Grain size was measured based on 100 grains weight. Heavier 100 grains weight means larger grain size and vice versa. There was genotype×environment interaction effect on grain size. The largest grain size was achieved by G4 in Entisols-Inceptisols while the smallest grain size was achieved by G10, G16 and G8 in Entisols-Inceptisols. The lowest grain size in Etisols-Inseptisols was achieved by G10 with 7.02 g per 100 seeds. There was only one genotype with grain size higher than 7.02 g per 100 seeds (Table 3). Therefore, average of grain size in Ultisols was lower than in Entisols-Inceptisols.

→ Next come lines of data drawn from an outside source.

/-! ## Accesses of the pool commands (R82) -/

/-- First byte that no page maps among the ranges that a command uses, in order. -/
def State.firstHole (s : State) (n : Nat) (l : List (Nat × Nat)) : Option Nat :=
  l.findSome? fun x => s.firstUnmapped n x.1 x.2

/-- The ranges that a command on a pool uses: the control block, the descriptors and some tables (R327 to R329). -/
def State.poolRanges (s : State) (n : Nat) (q : Pool) (tables : List Nat) : List (Nat × Nat) :=
  (q.metaVa, 256) :: (q.metaVa + 256, 8 * s.cb n q 16 4)
  :: (tables.filter (· < s.kvTables n q)).map fun t => (s.tblVa n q t, s.cb n q 24 4)

/-- A command on a pool goes on when what it uses is mapped (R82). -/
def withPool (p : Packet) (q : Pool) (tables : List Nat) (more : State → List (Nat × Nat)) (f : State → State) (s : State) : State :=
  match s.firstHole p.vi (if (s.firstUnmapped p.vi q.metaVa 256).isSome then [(q.metaVa, 256)]
      else s.poolRanges p.vi q tables ++ more s) with
  | some va => memFail p (.notMapped va) s
  | none => f s

/-! ## Pool commands (R320 to R325) -/

/-- Fields of a CREATE that Table 9.2 rules out, or a stride above 16 MiB (R323). -/
def poolBad (p : Packet) : Bool :=
  let layers := bf p.p0 47 32
  let heads := bf p.p1 15 0
  let dim := bf p.p1 31 16
  let pages := bf p.p1 63 32
  let tables := bf p.p4 31 0
  let pos := bf p.p4 63 32
  layers == 0 || decide (1024 < layers) || !(kvFmt (bf p.p0 31 24)) || !(kvFmt (bf p.p0 23 16)) || bf p.p0 9 8 == 3
  || pages == 0 || decide (16777215 < pages) || decide (dim < 32 ∨ 512 < dim) || dim % 32 != 0 || heads == 0
  || decide (256 < heads) || p.p2.toNat % 4096 != 0 || p.p3.toNat % 4096 != 0 || pos == 0 || decide (4194304 < pos)
  || tables == 0 || decide (1048576 < tables)
  || decide (16777216 < kvStride (ptOf (bf p.p0 9 8)) layers heads dim (bf p.p0 23 16) (bf p.p0 31 24))

/-- The structures at META as CREATE writes them (R322). -/
def poolImage (p : Packet) : List Byte :=
  let pt := ptOf (bf p.p0 9 8)
  let pages := bf p.p1 63 32
  let pos := bf p.p4 63 32
  let tb := tableBytes pos pt
  let stride := kvStride pt (bf p.p0 47 32) (bf p.p1 15 0) (bf p.p1 31 16) (bf p.p0 23 16) (bf p.p0 31 24)
  let cbk := leBytes 1 (bf p.p0 9 8) ++ leBytes 1 (bf p.p0 23 16) ++ leBytes 1 (bf p.p0 31 24) ++ leBytes 1 0
    ++ leBytes 2 (bf p.p0 47 32) ++ leBytes 2 (bf p.p1 15 0) ++ leBytes 2 (bf p.p1 31 16) ++ leBytes 2 0
    ++ leBytes 4 stride ++ leBytes 4 pages ++ leBytes 4 (bf p.p4 31 0) ++ leBytes 4 tb ++ leBytes 4 pos
    ++ leBytes 4 pages ++ leBytes 4 0 ++ leBytes 4 (pages - 1) ++ leBytes 4 0 ++ leBytes 4 0 ++ leBytes 4 0
    ++ leBytes 4 0 ++ leBytes 4 10000 ++ leBytes 8 0 ++ leBytes 40 0 ++ leBytes 144 0
  let descs := (List.range pages).flatMap fun i => leBytes 8 ((if i + 1 = pages then noPage else i + 1) * 2 ^ 24)
  let tbl := [0, 0xFF] ++ leBytes 62 0 ++ ((List.range (cdiv pos pt)).flatMap fun _ => leBytes 8 noPage)
    ++ leBytes (tb - 64 - 8 * cdiv pos pt) 0
  cbk ++ descs ++ ((List.range (bf p.p4 31 0)).flatMap fun _ => tbl)

/-- Lowest pool ID that the job does not use. -/
def freePool (j : Job) : Nat := (firstFree (fun k => !(j.pools.any fun q => q.id == k)) 17 0).getD 0

/-- KV_POOL_CREATE (R322, R323). -/
def effPoolCreate (p : Packet) (s : State) : State :=
  match s.job? p.job with
  | none => postFree p s
  | some j =>
    let total := (j.pools.map fun q => s.cb j.vi q 16 4).sum
    if poolBad p then postErr p 0x0403 0xFFFF s
    else if 16 ≤ j.pools.length ∨ 2 ^ 24 < total + bf p.p1 63 32 then postCap p 0x0402 j.pools.length s
    else
      let w := vstore p p.p3.toNat (poolImage p) s
      match w.2 with
      | some e => memFail p e w.1
      | none =>
        let q : Pool := { id := freePool j, arena := p.p2.toNat, metaVa := p.p3.toNat, pendPolicy := none, spillUsed := [] }
        postDone p q.id (w.1.cb p.vi q 12 4)
          (w.1.updJob p.job fun j => { j with pools := j.pools ++ [q] })

/-- Write a spill area into the control block. -/
def putSpill (n : Nat) (q : Pool) (area slots : Nat) (s : State) : State :=
  setCb n q 56 4 (slots - q.spillUsed.length) (setCb n q 52 4 slots (setCb n q 64 8 area s))

/-- Write a policy into the control block. -/
def putPolicy (n : Nat) (q : Pool) (x : Nat × Nat × Nat × Nat) (s : State) : State :=
  putSpill n q x.2.2.1 x.2.2.2 (setCb n q 60 4 x.2.1 (setCb n q 3 1 x.1 s))

/-- Rollouts on a pool. -/
def State.rolloutsOn (s : State) (id k : Nat) : List Rollout :=
  ((s.job? id).map fun j => j.rollouts.filter fun r => r.pool == k).getD []

/-- KV_POOL_SET_POLICY (R324): at the next step boundary of each rollout on the pool; at once where there is none. -/
def effPoolPolicy (p : Packet) (s : State) : State :=
  let k := bf p.p0 63 48
  match s.pool? p.job k with
  | none => postErr p 0x0401 k s
  | some q =>
    let x := (bf p.p0 9 8, bf p.p1 31 0, p.p2.toNat, bf p.p3 31 0)
    if 2 ≤ x.1 ∨ p.p2.toNat % 4096 ≠ 0 ∨ 16777215 < x.2.2.2 then postFree p s
    else if (s.firstUnmapped p.vi q.metaVa 256).isSome then
      memFail p (.notMapped ((s.firstUnmapped p.vi q.metaVa 256).getD 0)) s
    else if (x.2.2.1 ≠ s.cb p.vi q 64 8 ∨ x.2.2.2 ≠ s.cb p.vi q 52 4) ∧ !q.spillUsed.isEmpty then postErr p 0x0404 k s
    else
      let s1 := match q.pendPolicy with | some y => putPolicy p.vi q y.1 s | none => s
      if (s.rolloutsOn p.job k).isEmpty then
        postDone p 0 0 ((putPolicy p.vi q x s1).updPool p.job k fun q => { q with pendPolicy := none })
      else postDone p 0 0 (s1.updPool p.job k fun q => { q with pendPolicy := some (x, []) })

/-- POLICY and WAIT_FRETS that a rollout acts under. -/
def State.policyOf (s : State) (n : Nat) (q : Pool) (r : Nat) : Nat × Nat :=
  match q.pendPolicy with
  | some (x, l) => if l.contains r then (x.1, x.2.1) else (s.cb n q 3 1, s.cb n q 60 4)
  | none => (s.cb n q 3 1, s.cb n q 60 4)

/-- A rollout's step boundary takes a pending policy; with the last rollout it is in force (R324). The pool has one spill area: it
is the new one as soon as a rollout takes the policy while no slot holds a page. -/
def takePolicy (n id k r : Nat) (s : State) : State :=
  match s.pool? id k with
  | some q =>
    (match q.pendPolicy with
     | some (x, l) =>
       let l1 := if l.contains r then l else l ++ [r]
       if (s.rolloutsOn id k).all fun y => l1.contains y.id then
         (putPolicy n q x s).updPool id k fun q => { q with pendPolicy := none }
       else
         (if q.spillUsed.isEmpty then putSpill n q x.2.2.1 x.2.2.2 s else s).updPool id k fun q =>
           { q with pendPolicy := some (x, l1) }
     | none => s)
  | none => s

/-- KV_POOL_DESTROY (R325). -/
def effPoolDestroy (p : Packet) (s : State) : State :=
  let k := bf p.p0 63 48
  match s.pool? p.job k with
  | none => postErr p 0x0401 k s
  | some q =>
    withPool p q [] (fun _ => []) (fun s =>
      let inUse := (List.range (s.cb p.vi q 16 4)).any fun i => s.desc p.vi q i % 65536 != 0
      if inUse || !(s.rolloutsOn p.job k).isEmpty then postErr p 0x0404 k s
      else postDone p 0 0 (s.updJob p.job fun j => { j with pools := j.pools.filter fun x => x.id != k })) s

/-! ## Tables (R330, R331, R334, R353, R354) -/

/-- A table is FREE_STANDING and empty. -/
def State.tableIdle (s : State) (n : Nat) (q : Pool) (t : Nat) : Bool := s.th n q t 0 1 == 0 && s.used n q t == 0

/-- The first run of tables that are all FREE_STANDING and empty (R331). -/
def State.tableRun (s : State) (n : Nat) (q : Pool) (slots : Nat) : Option Nat :=
  firstFree (fun t => decide (t + slots ≤ s.kvTables n q) && (List.range slots).all fun i => s.tableIdle n q (t + i))
    (s.kvTables n q) 0

/-- Bind tables to the slots of a rollout (R331). -/
def bindTables (n : Nat) (q : Pool) (r base slots : Nat) (s : State) : State :=
  (List.range slots).foldl (fun s i =>
    setTh n q (base + i) 2 2 i (setTh n q (base + i) 1 1 r (setTh n q (base + i) 0 1 1 s))) s

/-- At CLOSE the tables of a rollout are unbound: an empty one is FREE_STANDING (R334). -/
def unbindTables (n : Nat) (q : Pool) (base slots : Nat) (s : State) : State :=
  (List.range slots).foldl (fun s i =>
    let t := base + i
    let s1 := setTh n q t 1 1 0xFF s
    if s.th n q t 0 1 = 1 ∧ s.used n q t = 0 then setTh n q t 0 1 0 s1 else s1) s

/-- The slot of an open rollout to which a table belongs. -/
def State.slotOfTable (s : State) (id k t : Nat) : Option (Rollout × Nat) :=
  ((s.rolloutsOn id k).find? fun r => decide (r.tbase ≤ t ∧ t < r.tbase + r.slots)).map fun r => (r, t - r.tbase)

/-- STATE of a table that has been emptied: BOUND while its rollout is open (R334, R354). -/
def State.restState (s : State) (id k t : Nat) : Nat := if (s.slotOfTable id k t).isSome then 1 else 0

/-- STATE of a slot of a rollout (Table 8.2). -/
def State.slotState (s : State) (n : Nat) (r : Rollout) (slot : Nat) : Nat := s.rd n (r.seqtab + 64 * slot + 4) 1

/-- A table is BOUND to a slot that is not FREE. -/
def State.tableBusy (s : State) (n id k : Nat) (q : Pool) (t : Nat) : Bool :=
  s.th n q t 0 1 == 1 && (match s.slotOfTable id k t with | some x => s.slotState n x.1 x.2 != 0 | none => false)

/-- KV_FORK with its structures mapped (R353). -/
def forkTable (p : Packet) (q : Pool) (src dst len : Nat) (s : State) : State :=
  let n := p.vi
  if s.kvTables n q ≤ src ∨ s.kvTables n q ≤ dst then postFree p s
  else if !(s.tableIdle n q dst) then postErr p 0x0407 dst s
  else if s.th n q src 0 1 = 3
      ∨ (List.range (min (s.covers n q len) (s.used n q src))).any (fun j => teSpilled (s.te n q src j)) then
    postErr p 0x0407 src s
  else
    match sharePages n q src dst len s with
    | none => postCap p 0x0406 (s.kvFree n q) s
    | some s1 => postDone p (s.sharable n q src len).length 0 s1

/-- KV_FORK (R353). -/
def effKvFork (p : Packet) (s : State) : State :=
  let k := bf p.p0 63 48
  let src := bf p.p0 47 24
  let dst := bf p.p0 23 0
  let len := bf p.p1 31 0
  match s.pool? p.job k with
  | none => postErr p 0x0401 k s
  | some q =>
    let n := p.vi
    withPool p q [dst, src]
      (fun s => ((s.sharable n q src len).filter fun x => s.pageRef n q x.2 == 255).map fun x => (s.pageVa n q x.2, s.kvStr n q))
      (forkTable p q src dst len) s

/-- A KV_SHIP send of the table has not posted its final record. -/
def State.sending (s : State) (id k t : Nat) : Bool :=
  s.opens.any fun o => o.pkt.job == id && o.pkt.op == 0x0402 && bf o.pkt.p0 7 0 == 2 && bf o.pkt.p0 63 48 == k
    && bf o.pkt.p0 47 24 == t

/-- KV_RELEASE acts (R354). -/
def releaseNow (p : Packet) (q : Pool) (s : State) : State :=
  let n := p.vi
  let t := bf p.p0 47 24
  let pos := bf p.p1 31 0
  let refs := ((s.listed n q t).filter fun x => decide (cdiv pos (s.kvPt n q) ≤ x.1)).length
  let s1 := releaseFrom n p.job q t pos s
  let st := s.th n q t 0 1
  let s2 := if st ≠ 0 ∧ s1.used n q t = 0 then setTh n q t 0 1 (s.restState p.job q.id t) s1 else s1
  postDone p refs (s1.kvFree n q - s.kvFree n q) s2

Genotype×environment interaction on grain yield revealed the highest grain yield by G5, G7, G6 and G16 in Entisols-Inceptisols that achieved 2.0 or 2.1 t ha-1 while the lowest by G8 and G15 in Ultisols that achieved 0.8 t ha-1. The highest grain yield in Ultisols was achieved by G1 with 1.6 t ha-1. All of the genotypes grown in Ultisols had lower grain yield than grown in Entisols-Inceptisols. Genotype G1 with the highest grain yield in Ultisols also was higher than grain yield of G3 and as same as G10 in Entisols-Inceptisols (Fig. 2). It meant that only one genotype in Entisols-Inceptisols had lower grain yield than genotype with the highest grain yield in Ultisols. Associated Entisols-Inceptisols soil types produced higher grain yield than Ultisols.
Relationship of yield and grain yield components showed that in Entisols-Inceptisols yield significantly correlated to all of observed characters while in Ultisols grain yield only correlated to grain size.
|Fig. 1(a-c):||(a) Number of branches, (b) No. of reproductive nodes and (c) No. of filled plant of CpMMV-resistant soybean lines grown in associated Entisols-Inceptisols and Ultisols|
In Entisols-Inceptisols six relationships among the yield components were found, i.e., relationship between plant height with number of nodes and filled pods per plant, number of branches per plant with number of nodes and filled pods per plant, number of nodes per plant with number of pods per plant and number of nodes per plant with grain size. In Ultisols only three relationships among yield components were found, i.e., number of branches per plant with number of nodes per plant, number of nodes per plant with number of filled pods per plant and number of pods per plant with grain size (Table 4).
Genotype×environment interaction suggested that the rank of a soybean line in the two environments were different and one genotype or some genotypes well grew in a specific environment and the other in another environment. In this case, the ranking of the genotypes in Entisols-Inceptisols differed to those in Ultisols. Generally, the good season for soybean growth in Entisols-Inceptisols is dry season, while in Ultisols is wet season. Therefore, the experiment was conducted in these two different seasons.
|Fig. 2:||Genotype×environment interaction on grain yield of CpMMV-resistant soybean lines grown in associated Entisols-Inceptisols and Ultisols|
|Table 4:||Relationship of yield and yield components of CpMMV-resistant soybean lines grown in associated Entisols-Inceptisols and Ultisols|
|Upper: Entisols-Inceptisols, Lower: Ultisols, *,**Significant at 5 and 1%, Height: Plant height (cm), Branch: No. of branches per plant, Pod: No. of filled pods per plant, Seed: 100 grains weight (g), Yield: Yield per hectare (t ha-1)|
When the soybeans were grown in dry season, the soybeans performance were very bad in Ultisols (Kuswantoro and Zen, 2013).
Generally, acidity leads plant height growth but in this study the average of plant height in Ultisols was higher than in Entisols-Inceptisols with normal pH. It occurred because in Ultisols the soybean lines were grown in rainy season while in Entisols-Inceptisols soybean lines were grown in dry season. The duration of vegetative growth in rainy season is longer than in dry season (Kuswantoro and Zen, 2013). It is also supported by studies in water deficit (Desclaux et al., 2000) that water deficit shortened plant height. Bondansari and Susilo (2011) also reported that plant height in Ultisols was higher than in Entisols after adding with organic manure.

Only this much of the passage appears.